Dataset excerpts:

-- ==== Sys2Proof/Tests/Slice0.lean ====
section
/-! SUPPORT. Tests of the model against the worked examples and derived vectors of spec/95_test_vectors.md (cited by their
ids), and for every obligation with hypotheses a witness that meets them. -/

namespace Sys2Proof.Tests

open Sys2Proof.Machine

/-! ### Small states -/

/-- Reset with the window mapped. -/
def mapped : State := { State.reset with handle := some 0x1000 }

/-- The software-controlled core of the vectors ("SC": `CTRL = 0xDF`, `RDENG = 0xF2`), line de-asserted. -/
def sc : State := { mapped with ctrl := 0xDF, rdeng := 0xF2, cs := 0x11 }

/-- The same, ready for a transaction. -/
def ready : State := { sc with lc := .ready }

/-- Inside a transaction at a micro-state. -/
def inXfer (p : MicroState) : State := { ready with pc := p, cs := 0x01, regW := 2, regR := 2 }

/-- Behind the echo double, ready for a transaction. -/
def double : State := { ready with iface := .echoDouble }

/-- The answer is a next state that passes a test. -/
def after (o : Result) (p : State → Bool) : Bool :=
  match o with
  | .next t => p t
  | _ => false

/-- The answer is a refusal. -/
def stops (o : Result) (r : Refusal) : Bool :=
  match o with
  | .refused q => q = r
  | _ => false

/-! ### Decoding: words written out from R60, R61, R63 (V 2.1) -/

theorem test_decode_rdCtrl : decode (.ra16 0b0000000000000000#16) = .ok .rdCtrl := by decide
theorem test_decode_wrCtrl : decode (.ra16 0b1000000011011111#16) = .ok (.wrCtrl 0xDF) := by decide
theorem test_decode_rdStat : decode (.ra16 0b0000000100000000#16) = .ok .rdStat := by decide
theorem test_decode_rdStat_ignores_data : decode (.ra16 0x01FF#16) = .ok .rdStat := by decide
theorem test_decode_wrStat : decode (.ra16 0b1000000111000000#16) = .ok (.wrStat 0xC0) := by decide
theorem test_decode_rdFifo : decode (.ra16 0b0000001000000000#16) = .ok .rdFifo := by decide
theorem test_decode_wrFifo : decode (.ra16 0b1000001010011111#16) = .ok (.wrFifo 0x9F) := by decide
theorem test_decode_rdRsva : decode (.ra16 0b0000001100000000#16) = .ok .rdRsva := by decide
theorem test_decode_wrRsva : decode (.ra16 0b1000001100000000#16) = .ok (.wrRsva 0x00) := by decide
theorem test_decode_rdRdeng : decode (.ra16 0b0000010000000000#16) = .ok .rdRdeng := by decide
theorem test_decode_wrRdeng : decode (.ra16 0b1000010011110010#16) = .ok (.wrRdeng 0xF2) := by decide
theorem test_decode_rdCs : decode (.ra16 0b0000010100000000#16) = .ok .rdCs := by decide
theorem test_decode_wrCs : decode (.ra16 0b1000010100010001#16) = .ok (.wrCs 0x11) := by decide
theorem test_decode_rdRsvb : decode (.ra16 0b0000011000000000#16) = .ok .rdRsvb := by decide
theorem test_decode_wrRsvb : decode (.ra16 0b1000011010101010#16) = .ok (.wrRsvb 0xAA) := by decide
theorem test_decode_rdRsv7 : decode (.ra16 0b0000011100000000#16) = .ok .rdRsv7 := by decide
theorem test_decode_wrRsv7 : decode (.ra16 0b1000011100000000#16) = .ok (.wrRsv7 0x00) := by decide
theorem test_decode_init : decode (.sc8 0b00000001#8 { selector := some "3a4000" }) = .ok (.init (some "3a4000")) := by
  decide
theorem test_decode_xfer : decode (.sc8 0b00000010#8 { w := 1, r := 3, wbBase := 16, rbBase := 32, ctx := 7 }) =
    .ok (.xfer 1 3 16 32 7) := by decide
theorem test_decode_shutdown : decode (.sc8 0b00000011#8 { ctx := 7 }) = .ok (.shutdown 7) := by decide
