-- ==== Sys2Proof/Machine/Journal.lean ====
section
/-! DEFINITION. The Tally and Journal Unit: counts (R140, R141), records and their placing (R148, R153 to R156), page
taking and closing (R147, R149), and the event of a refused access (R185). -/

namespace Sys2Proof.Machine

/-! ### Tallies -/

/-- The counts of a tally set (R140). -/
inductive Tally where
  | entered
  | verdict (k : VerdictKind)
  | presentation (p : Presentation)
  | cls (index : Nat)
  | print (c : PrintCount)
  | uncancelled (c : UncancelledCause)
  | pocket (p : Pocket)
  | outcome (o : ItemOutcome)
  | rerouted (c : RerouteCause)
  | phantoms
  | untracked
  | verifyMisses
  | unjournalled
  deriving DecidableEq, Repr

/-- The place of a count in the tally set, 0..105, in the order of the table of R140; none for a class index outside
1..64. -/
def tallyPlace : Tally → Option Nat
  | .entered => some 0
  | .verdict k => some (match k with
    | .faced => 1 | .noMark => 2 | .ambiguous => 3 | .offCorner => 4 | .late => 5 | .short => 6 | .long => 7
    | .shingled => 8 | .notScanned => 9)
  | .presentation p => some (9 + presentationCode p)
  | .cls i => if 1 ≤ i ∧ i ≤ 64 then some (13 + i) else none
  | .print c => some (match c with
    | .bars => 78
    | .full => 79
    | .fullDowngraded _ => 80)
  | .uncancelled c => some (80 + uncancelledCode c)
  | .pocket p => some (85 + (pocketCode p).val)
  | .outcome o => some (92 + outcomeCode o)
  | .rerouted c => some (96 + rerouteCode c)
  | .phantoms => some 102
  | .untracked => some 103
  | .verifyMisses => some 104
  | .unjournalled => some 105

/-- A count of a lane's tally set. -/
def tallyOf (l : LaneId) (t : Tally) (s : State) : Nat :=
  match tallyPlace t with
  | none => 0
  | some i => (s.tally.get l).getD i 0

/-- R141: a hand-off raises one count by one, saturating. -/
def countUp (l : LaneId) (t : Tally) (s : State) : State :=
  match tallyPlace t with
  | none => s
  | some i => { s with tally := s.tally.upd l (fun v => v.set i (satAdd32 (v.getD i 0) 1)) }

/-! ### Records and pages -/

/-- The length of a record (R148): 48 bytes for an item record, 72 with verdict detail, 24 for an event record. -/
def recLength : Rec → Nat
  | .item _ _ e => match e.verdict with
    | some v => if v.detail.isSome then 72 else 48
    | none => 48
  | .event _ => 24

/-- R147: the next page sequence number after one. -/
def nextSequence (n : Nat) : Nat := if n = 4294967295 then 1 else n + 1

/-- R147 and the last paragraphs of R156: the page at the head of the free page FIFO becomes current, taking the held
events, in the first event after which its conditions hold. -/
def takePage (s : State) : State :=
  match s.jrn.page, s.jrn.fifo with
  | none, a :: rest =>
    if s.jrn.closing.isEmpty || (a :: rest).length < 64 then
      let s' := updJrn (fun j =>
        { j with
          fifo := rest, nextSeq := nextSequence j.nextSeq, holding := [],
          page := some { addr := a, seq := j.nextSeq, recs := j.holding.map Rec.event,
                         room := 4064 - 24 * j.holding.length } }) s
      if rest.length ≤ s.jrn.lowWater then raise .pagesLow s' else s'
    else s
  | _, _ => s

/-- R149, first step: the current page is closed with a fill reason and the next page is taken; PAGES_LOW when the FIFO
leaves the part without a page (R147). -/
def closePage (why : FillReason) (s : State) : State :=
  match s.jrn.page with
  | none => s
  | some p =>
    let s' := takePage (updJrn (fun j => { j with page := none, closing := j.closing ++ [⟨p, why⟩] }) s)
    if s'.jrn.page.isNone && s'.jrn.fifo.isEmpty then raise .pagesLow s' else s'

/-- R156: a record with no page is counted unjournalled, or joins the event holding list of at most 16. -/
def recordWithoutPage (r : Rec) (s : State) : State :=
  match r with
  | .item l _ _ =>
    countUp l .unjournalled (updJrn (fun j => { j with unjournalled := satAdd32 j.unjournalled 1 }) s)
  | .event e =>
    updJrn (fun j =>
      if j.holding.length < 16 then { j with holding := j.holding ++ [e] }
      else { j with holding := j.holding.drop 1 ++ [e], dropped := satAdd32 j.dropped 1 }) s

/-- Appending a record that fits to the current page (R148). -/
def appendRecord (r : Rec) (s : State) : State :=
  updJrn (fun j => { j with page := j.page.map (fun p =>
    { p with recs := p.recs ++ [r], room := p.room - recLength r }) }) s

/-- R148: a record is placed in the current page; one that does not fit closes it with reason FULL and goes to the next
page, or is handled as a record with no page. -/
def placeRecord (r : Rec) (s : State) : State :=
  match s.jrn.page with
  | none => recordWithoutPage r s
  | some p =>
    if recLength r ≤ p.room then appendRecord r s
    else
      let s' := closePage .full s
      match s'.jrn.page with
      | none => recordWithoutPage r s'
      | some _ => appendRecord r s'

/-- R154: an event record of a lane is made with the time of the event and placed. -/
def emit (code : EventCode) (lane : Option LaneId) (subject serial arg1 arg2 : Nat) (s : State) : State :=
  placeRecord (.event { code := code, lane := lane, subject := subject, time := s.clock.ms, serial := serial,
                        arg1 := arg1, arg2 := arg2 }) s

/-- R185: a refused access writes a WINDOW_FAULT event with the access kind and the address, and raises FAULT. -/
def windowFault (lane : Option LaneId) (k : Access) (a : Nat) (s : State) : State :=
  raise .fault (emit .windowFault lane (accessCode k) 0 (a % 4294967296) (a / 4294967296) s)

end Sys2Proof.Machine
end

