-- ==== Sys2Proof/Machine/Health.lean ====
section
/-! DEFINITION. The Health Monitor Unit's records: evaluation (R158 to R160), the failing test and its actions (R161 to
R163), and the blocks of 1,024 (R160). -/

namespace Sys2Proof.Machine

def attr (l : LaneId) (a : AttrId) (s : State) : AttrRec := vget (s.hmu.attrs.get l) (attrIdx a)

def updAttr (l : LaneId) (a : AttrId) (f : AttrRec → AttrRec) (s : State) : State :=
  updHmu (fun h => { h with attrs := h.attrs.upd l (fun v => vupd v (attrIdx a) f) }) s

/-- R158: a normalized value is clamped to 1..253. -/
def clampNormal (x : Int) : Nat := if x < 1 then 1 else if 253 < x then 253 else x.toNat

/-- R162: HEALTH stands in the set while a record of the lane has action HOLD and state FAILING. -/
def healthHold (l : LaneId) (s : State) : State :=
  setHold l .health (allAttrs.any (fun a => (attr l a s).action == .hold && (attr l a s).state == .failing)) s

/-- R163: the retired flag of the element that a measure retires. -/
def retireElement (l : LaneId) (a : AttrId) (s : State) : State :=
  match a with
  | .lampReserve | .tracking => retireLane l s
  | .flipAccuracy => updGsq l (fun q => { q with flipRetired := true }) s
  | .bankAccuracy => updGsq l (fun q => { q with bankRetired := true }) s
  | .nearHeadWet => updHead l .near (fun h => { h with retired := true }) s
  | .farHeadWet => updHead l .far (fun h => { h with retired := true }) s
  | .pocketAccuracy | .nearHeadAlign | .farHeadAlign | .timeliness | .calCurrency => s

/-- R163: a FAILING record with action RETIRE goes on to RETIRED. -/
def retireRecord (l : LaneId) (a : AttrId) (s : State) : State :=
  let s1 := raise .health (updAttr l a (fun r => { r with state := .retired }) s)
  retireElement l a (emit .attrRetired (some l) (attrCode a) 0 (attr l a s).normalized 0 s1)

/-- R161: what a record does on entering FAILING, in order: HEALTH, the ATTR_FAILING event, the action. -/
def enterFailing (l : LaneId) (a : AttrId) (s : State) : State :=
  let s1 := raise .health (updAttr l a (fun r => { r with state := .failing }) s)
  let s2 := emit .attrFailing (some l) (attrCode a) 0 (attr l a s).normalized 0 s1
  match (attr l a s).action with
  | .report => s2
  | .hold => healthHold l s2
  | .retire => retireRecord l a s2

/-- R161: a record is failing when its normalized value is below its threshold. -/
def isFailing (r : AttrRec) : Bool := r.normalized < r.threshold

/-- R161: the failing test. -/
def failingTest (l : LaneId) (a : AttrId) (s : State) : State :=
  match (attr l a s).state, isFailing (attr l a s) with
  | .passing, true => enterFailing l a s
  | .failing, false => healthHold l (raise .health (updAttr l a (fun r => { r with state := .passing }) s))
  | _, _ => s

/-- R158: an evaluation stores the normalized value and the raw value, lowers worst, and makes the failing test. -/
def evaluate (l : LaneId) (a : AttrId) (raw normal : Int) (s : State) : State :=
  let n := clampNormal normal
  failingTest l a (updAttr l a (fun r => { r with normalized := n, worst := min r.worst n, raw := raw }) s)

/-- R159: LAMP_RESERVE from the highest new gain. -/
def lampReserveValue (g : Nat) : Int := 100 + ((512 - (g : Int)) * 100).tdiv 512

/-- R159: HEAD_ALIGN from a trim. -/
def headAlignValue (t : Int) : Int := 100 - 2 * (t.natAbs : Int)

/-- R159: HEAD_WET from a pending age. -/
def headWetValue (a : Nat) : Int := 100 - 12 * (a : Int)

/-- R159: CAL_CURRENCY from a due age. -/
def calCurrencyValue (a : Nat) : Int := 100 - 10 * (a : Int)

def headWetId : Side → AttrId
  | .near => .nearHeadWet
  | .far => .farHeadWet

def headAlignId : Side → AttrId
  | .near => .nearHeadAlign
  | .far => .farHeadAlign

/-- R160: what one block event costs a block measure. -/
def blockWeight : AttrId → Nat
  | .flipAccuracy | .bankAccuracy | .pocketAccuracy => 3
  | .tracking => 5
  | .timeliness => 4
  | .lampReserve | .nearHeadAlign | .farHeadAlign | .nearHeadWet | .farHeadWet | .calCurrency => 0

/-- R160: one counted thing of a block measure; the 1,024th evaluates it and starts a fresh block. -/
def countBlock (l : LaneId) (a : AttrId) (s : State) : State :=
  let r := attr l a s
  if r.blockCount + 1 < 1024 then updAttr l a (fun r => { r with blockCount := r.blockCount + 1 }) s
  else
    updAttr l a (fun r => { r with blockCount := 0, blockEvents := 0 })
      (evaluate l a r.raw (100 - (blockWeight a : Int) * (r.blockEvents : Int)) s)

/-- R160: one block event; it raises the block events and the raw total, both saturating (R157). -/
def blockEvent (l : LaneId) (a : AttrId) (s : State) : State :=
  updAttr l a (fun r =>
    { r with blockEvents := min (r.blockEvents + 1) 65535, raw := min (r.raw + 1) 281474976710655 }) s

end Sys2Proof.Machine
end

#### Problem requirements
Out of the data above, give again only the lines starting at the one holding "fresh block. -/" and ending at the one holding "blockEvents := 0", unchanged.

#### Solution for this task
/-- R160: one counted thing of a block measure; the 1,024th evaluates it and starts a fresh block. -/
def countBlock (l : LaneId) (a : AttrId) (s : State) : State :=
  let r := attr l a s
  if r.blockCount + 1 < 1024 then updAttr l a (fun r => { r with blockCount := r.blockCount + 1 }) s
  else
    updAttr l a (fun r => { r with blockCount := 0, blockEvents := 0 })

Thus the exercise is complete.